• **TASK**
Please repeat, from the entries that follow, the lines from the one containing "truth value. -/" through the one containing "identity keys. -/" exactly, adding nothing.

(Dataset excerpts)
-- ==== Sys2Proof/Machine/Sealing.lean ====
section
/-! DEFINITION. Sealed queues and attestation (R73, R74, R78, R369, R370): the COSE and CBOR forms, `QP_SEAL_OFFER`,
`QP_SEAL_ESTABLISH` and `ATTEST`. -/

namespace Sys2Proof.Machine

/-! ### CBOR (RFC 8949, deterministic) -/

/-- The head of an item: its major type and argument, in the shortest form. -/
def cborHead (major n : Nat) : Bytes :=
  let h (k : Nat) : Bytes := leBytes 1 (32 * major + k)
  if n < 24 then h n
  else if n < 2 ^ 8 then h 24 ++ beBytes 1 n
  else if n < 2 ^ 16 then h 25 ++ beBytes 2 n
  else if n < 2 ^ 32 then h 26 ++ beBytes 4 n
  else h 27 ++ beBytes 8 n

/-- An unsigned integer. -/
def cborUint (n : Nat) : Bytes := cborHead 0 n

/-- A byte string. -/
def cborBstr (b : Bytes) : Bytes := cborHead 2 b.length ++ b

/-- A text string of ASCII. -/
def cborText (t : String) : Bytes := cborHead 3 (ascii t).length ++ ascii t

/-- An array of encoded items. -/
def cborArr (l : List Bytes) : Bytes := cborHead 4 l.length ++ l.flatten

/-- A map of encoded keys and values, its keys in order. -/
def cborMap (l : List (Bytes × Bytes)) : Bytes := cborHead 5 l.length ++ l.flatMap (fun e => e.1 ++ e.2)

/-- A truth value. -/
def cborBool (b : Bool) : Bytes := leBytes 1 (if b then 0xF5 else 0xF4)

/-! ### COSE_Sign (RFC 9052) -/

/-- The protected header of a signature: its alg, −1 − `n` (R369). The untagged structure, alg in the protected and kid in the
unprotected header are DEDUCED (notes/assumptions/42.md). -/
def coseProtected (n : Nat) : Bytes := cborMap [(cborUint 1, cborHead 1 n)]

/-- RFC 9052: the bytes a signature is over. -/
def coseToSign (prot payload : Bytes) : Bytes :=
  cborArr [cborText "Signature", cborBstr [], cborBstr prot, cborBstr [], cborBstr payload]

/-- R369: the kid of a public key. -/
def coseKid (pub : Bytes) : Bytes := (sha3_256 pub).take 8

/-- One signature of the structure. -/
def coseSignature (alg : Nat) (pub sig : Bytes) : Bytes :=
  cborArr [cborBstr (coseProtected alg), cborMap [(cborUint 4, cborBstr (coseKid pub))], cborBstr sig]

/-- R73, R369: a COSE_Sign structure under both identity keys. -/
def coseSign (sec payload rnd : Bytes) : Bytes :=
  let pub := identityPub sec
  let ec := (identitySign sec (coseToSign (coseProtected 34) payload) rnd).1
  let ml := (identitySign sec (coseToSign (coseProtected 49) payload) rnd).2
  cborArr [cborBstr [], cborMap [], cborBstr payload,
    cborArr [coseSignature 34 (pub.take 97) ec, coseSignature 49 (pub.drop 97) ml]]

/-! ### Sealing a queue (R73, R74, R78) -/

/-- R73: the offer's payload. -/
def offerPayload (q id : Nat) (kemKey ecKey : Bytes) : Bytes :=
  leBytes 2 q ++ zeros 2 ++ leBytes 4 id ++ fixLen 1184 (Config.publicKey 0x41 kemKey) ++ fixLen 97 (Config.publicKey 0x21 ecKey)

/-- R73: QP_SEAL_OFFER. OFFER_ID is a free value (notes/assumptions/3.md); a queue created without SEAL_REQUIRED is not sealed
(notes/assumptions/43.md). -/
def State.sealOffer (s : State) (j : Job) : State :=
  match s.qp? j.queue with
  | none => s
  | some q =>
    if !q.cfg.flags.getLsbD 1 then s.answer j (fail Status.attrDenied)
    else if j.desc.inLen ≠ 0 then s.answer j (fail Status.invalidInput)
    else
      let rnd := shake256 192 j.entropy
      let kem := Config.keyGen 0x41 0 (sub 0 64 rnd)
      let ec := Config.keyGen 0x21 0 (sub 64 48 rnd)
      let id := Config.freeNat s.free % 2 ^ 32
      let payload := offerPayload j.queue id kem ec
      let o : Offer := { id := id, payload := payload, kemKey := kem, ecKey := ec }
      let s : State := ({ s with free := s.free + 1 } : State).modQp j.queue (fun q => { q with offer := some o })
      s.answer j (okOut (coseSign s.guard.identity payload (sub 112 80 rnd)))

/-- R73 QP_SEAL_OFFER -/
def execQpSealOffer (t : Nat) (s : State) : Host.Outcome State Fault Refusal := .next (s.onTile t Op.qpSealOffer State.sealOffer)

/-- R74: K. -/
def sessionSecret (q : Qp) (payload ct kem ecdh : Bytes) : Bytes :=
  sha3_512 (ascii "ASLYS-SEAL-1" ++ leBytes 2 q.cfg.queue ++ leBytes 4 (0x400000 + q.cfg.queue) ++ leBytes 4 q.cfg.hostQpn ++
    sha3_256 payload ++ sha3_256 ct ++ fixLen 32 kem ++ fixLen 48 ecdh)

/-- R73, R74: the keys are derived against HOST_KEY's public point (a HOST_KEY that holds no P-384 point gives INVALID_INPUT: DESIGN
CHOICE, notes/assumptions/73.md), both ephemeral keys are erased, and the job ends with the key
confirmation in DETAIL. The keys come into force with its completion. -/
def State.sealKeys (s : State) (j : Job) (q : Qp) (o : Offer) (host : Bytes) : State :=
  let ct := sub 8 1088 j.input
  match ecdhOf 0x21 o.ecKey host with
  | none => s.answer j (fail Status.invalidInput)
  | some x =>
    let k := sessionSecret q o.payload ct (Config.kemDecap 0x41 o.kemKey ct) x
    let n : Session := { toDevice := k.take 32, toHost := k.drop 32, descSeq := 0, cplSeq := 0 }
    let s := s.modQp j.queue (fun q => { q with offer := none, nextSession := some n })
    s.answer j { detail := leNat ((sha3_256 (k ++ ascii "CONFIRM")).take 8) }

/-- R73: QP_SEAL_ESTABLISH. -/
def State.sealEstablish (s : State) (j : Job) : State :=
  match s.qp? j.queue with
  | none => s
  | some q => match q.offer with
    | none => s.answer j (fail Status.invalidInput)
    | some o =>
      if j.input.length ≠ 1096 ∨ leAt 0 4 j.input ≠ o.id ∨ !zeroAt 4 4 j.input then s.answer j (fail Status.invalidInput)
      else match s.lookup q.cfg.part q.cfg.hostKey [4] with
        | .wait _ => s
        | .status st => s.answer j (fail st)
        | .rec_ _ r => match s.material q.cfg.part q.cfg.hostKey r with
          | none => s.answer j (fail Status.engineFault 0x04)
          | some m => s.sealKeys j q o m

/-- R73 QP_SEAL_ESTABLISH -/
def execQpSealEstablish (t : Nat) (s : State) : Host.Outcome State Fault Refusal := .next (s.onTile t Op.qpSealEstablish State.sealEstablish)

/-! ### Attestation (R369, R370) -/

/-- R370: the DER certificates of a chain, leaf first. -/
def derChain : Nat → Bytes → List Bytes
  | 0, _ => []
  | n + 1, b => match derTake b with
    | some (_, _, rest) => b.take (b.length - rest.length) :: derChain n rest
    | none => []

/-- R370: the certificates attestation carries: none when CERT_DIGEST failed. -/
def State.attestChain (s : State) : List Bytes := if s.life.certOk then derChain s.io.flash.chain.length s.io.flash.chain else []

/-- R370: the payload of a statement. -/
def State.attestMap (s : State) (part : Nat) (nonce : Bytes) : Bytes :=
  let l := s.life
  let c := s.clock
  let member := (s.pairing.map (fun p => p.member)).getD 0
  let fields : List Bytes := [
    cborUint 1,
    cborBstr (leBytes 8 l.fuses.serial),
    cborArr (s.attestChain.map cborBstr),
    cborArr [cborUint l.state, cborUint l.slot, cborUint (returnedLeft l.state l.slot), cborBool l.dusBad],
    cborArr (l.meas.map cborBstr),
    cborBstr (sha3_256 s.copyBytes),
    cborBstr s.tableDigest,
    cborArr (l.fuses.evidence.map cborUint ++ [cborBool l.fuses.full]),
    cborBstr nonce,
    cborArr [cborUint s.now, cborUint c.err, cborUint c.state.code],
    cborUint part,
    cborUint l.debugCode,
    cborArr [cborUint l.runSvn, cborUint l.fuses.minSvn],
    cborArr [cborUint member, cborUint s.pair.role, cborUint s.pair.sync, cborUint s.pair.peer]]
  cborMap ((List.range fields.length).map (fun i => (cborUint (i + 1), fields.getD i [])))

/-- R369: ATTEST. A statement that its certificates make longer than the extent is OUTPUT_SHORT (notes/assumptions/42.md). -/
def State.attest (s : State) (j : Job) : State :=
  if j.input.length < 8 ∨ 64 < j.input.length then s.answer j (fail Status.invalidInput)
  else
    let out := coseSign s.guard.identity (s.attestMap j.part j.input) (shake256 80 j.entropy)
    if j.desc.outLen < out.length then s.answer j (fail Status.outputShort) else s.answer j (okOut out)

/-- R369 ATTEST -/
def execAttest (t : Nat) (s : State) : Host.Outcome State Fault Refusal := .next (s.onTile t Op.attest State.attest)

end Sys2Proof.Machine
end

...

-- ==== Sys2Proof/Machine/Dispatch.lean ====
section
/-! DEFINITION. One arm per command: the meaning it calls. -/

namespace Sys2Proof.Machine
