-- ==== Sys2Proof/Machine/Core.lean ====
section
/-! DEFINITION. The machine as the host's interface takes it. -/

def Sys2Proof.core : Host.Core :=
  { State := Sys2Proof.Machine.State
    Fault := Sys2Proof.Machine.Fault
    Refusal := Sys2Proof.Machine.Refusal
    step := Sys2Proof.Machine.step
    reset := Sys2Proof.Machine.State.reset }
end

• **WORKED SOLUTION**
/-- A truth value. -/
def cborBool (b : Bool) : Bytes := leBytes 1 (if b then 0xF5 else 0xF4)

/-! ### COSE_Sign (RFC 9052) -/

/-- The protected header of a signature: its alg, −1 − `n` (R369). The untagged structure, alg in the protected and kid in the
unprotected header are DEDUCED (notes/assumptions/42.md). -/
def coseProtected (n : Nat) : Bytes := cborMap [(cborUint 1, cborHead 1 n)]

/-- RFC 9052: the bytes a signature is over. -/
def coseToSign (prot payload : Bytes) : Bytes :=
  cborArr [cborText "Signature", cborBstr [], cborBstr prot, cborBstr [], cborBstr payload]

/-- R369: the kid of a public key. -/
def coseKid (pub : Bytes) : Bytes := (sha3_256 pub).take 8

/-- One signature of the structure. -/
def coseSignature (alg : Nat) (pub sig : Bytes) : Bytes :=
  cborArr [cborBstr (coseProtected alg), cborMap [(cborUint 4, cborBstr (coseKid pub))], cborBstr sig]

/-- R73, R369: a COSE_Sign structure under both identity keys. -/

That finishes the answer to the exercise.